- **EXERCISE**
Within the entries below, the lines from the one with "def Memory.cell (a" through the one with "R48, R194). -/" are to be set down exactly, both ends kept.

-- RECORDS SUPPLIED follows --

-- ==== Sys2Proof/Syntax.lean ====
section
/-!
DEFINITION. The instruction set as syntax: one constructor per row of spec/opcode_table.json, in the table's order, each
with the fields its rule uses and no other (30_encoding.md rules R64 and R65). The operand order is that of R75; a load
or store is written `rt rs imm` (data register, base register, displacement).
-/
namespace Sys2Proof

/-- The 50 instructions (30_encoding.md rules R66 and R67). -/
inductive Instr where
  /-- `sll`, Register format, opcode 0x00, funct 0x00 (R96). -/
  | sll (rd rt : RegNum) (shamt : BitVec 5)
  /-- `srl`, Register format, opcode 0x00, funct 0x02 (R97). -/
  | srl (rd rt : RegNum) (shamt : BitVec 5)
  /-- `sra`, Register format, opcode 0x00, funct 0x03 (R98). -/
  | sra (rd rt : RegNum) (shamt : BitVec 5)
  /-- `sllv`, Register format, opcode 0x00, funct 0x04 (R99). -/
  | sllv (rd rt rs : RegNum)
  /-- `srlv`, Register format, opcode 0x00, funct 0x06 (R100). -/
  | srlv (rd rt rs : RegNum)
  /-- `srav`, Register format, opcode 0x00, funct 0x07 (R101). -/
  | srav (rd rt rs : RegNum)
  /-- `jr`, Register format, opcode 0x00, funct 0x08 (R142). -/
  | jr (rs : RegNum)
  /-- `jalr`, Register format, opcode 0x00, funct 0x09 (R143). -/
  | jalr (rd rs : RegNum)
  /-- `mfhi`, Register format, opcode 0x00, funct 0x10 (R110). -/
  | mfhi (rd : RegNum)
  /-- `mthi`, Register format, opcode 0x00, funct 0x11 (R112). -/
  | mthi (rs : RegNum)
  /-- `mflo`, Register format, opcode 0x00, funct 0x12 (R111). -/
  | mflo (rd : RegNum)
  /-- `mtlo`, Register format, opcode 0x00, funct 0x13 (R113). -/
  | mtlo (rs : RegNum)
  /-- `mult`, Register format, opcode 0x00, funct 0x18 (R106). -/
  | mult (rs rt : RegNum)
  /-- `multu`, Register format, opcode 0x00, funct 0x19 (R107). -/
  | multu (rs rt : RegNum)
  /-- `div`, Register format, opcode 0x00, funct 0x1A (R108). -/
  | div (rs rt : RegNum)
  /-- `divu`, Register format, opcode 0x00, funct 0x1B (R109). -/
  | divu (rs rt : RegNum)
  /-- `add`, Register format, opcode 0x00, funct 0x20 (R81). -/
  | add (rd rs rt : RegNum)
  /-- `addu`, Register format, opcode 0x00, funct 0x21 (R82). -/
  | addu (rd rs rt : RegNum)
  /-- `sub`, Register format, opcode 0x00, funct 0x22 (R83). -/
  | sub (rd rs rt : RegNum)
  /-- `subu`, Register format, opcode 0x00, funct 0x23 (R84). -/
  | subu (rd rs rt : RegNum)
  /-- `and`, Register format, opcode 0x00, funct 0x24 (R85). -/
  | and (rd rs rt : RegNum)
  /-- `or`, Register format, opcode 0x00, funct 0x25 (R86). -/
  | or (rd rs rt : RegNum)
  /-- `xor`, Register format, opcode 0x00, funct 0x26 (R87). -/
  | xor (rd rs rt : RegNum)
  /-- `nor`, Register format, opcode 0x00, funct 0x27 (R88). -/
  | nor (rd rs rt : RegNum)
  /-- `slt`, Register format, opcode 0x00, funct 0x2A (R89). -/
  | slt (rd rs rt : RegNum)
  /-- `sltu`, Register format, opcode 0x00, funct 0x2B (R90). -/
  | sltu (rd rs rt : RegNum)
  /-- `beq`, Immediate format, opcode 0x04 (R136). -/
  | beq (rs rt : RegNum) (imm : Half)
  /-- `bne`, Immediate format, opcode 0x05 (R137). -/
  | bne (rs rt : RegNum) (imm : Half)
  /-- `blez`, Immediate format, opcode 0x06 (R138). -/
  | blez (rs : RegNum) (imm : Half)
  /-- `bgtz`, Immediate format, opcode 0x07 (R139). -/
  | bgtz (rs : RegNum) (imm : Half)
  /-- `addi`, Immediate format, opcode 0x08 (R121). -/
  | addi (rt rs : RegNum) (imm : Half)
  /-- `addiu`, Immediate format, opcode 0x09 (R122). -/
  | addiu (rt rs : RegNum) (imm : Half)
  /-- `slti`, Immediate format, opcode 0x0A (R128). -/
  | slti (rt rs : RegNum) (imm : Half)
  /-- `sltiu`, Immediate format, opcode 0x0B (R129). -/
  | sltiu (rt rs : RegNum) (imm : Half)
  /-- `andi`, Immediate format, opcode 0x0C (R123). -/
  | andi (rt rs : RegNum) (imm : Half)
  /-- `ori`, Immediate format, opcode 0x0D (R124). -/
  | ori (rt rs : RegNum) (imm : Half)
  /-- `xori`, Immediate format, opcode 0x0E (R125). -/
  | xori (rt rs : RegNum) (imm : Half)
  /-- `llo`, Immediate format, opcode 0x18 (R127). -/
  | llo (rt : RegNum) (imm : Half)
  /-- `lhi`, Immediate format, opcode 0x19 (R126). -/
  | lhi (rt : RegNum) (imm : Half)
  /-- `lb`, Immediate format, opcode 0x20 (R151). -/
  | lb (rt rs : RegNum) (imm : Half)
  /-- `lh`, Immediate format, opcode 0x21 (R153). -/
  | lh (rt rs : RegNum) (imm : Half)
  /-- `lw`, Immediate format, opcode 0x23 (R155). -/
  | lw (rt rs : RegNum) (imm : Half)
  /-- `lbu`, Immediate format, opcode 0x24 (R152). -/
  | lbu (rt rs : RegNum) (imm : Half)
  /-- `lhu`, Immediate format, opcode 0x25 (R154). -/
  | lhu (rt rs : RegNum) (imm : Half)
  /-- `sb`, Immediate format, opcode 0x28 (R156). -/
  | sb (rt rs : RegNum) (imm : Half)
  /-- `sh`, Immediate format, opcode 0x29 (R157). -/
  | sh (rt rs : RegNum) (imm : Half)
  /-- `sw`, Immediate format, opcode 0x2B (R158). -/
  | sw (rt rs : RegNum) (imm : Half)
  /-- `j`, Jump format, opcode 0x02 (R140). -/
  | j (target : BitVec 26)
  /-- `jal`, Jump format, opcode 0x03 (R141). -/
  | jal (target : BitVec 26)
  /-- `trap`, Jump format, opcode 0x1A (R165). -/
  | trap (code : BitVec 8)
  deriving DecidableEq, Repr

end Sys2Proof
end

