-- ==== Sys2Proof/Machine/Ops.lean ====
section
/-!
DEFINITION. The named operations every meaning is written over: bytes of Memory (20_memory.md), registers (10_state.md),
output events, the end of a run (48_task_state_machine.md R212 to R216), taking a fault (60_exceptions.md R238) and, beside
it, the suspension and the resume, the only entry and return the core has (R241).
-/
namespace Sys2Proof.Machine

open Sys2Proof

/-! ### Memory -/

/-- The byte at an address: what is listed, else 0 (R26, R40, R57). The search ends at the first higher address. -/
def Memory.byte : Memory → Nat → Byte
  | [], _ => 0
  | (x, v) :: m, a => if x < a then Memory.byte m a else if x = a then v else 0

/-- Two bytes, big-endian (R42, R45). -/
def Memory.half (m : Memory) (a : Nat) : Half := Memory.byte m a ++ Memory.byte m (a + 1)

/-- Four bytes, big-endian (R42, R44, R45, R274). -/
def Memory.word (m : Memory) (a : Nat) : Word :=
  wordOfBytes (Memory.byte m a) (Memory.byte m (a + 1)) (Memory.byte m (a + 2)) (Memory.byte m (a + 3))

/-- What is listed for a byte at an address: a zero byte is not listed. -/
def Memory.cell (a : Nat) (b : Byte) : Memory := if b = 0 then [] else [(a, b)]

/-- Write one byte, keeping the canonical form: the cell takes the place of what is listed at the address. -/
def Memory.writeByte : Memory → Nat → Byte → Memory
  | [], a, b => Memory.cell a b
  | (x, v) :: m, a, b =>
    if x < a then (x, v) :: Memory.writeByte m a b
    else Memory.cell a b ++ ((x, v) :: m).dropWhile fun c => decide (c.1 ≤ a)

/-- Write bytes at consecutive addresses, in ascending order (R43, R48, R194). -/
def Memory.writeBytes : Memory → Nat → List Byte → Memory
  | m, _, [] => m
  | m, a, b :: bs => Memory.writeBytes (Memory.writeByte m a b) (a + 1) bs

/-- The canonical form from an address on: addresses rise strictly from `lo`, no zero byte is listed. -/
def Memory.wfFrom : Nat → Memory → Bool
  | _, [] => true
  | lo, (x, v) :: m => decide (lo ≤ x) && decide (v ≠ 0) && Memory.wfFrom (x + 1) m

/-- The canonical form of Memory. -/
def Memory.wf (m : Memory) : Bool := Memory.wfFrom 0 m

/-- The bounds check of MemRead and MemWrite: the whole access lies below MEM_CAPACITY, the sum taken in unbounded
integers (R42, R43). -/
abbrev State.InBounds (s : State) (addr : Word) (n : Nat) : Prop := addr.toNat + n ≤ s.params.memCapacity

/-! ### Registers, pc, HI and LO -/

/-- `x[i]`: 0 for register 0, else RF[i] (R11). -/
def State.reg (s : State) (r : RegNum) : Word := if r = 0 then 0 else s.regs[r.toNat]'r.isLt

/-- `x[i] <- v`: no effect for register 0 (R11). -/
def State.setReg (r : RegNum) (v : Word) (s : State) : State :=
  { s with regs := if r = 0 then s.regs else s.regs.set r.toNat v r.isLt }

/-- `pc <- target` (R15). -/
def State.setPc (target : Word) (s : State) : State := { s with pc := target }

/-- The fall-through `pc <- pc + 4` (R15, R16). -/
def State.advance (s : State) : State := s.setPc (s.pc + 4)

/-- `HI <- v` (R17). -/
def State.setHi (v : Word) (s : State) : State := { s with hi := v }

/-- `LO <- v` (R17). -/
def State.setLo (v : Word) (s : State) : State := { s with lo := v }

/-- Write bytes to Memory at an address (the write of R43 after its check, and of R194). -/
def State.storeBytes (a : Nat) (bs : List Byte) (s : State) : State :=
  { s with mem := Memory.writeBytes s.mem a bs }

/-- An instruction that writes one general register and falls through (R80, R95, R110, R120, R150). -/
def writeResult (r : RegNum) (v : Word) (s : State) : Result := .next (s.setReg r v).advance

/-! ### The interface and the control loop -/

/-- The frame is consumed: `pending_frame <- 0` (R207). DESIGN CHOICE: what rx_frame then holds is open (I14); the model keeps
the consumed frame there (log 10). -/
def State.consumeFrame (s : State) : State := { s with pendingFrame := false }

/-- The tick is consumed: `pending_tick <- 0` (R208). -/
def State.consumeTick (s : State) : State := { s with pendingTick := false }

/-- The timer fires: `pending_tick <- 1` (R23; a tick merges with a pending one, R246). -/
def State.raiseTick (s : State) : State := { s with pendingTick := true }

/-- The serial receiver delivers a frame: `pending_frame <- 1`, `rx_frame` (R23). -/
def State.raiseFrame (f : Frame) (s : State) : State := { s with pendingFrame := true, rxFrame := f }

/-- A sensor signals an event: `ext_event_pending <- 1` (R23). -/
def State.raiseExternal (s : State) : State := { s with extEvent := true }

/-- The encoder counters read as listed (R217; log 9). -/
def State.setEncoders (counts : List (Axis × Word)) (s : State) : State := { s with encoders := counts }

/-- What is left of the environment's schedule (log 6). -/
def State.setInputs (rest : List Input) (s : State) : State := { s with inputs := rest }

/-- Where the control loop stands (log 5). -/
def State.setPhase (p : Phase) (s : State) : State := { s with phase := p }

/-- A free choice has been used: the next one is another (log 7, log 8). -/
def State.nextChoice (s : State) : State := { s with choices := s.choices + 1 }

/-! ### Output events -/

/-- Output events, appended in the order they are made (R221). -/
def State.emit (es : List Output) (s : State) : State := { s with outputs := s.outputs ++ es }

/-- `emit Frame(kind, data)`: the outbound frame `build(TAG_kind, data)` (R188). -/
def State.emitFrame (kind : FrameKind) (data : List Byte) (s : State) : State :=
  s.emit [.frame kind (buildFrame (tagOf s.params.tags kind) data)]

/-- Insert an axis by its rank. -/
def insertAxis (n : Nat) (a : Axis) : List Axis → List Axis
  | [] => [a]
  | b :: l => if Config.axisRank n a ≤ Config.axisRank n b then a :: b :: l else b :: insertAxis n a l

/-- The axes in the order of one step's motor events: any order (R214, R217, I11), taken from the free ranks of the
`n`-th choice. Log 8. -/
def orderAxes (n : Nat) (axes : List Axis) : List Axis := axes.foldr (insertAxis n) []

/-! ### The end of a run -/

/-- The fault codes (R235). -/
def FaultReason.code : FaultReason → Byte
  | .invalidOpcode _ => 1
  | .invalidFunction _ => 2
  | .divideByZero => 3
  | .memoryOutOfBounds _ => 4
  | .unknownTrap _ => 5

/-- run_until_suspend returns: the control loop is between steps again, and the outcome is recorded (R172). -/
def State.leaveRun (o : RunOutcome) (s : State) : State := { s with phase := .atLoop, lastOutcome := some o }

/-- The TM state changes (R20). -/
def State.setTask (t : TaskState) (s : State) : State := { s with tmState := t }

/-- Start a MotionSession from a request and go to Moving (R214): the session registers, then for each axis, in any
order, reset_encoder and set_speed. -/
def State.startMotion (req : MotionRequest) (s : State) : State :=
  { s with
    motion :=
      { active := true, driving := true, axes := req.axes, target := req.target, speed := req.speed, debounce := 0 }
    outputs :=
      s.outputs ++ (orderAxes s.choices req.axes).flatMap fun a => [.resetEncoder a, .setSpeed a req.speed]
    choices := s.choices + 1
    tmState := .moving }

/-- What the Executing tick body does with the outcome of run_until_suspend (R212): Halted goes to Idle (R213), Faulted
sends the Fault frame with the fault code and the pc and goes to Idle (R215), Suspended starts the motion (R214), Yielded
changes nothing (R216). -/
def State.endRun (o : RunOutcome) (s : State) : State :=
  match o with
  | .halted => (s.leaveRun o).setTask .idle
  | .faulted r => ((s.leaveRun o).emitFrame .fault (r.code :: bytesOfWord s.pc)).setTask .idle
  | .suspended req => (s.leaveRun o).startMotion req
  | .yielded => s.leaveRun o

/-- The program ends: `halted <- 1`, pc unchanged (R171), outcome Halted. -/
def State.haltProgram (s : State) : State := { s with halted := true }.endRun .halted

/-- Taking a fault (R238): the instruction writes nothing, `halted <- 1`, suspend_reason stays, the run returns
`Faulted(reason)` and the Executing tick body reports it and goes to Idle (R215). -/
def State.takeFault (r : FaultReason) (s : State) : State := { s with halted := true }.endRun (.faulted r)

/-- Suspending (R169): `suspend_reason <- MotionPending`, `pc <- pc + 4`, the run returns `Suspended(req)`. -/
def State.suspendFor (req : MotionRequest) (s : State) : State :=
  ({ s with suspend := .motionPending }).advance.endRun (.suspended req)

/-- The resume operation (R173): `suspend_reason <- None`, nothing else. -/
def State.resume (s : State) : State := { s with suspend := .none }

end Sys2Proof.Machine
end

-- RECORDS SUPPLIED concluded --

- **RESPONSE TO THE TASK**
def Memory.cell (a : Nat) (b : Byte) : Memory := if b = 0 then [] else [(a, b)]

/-- Write one byte, keeping the canonical form: the cell takes the place of what is listed at the address. -/
def Memory.writeByte : Memory → Nat → Byte → Memory
  | [], a, b => Memory.cell a b
  | (x, v) :: m, a, b =>
    if x < a then (x, v) :: Memory.writeByte m a b
    else Memory.cell a b ++ ((x, v) :: m).dropWhile fun c => decide (c.1 ≤ a)

/-- Write bytes at consecutive addresses, in ascending order (R43, R48, R194). -/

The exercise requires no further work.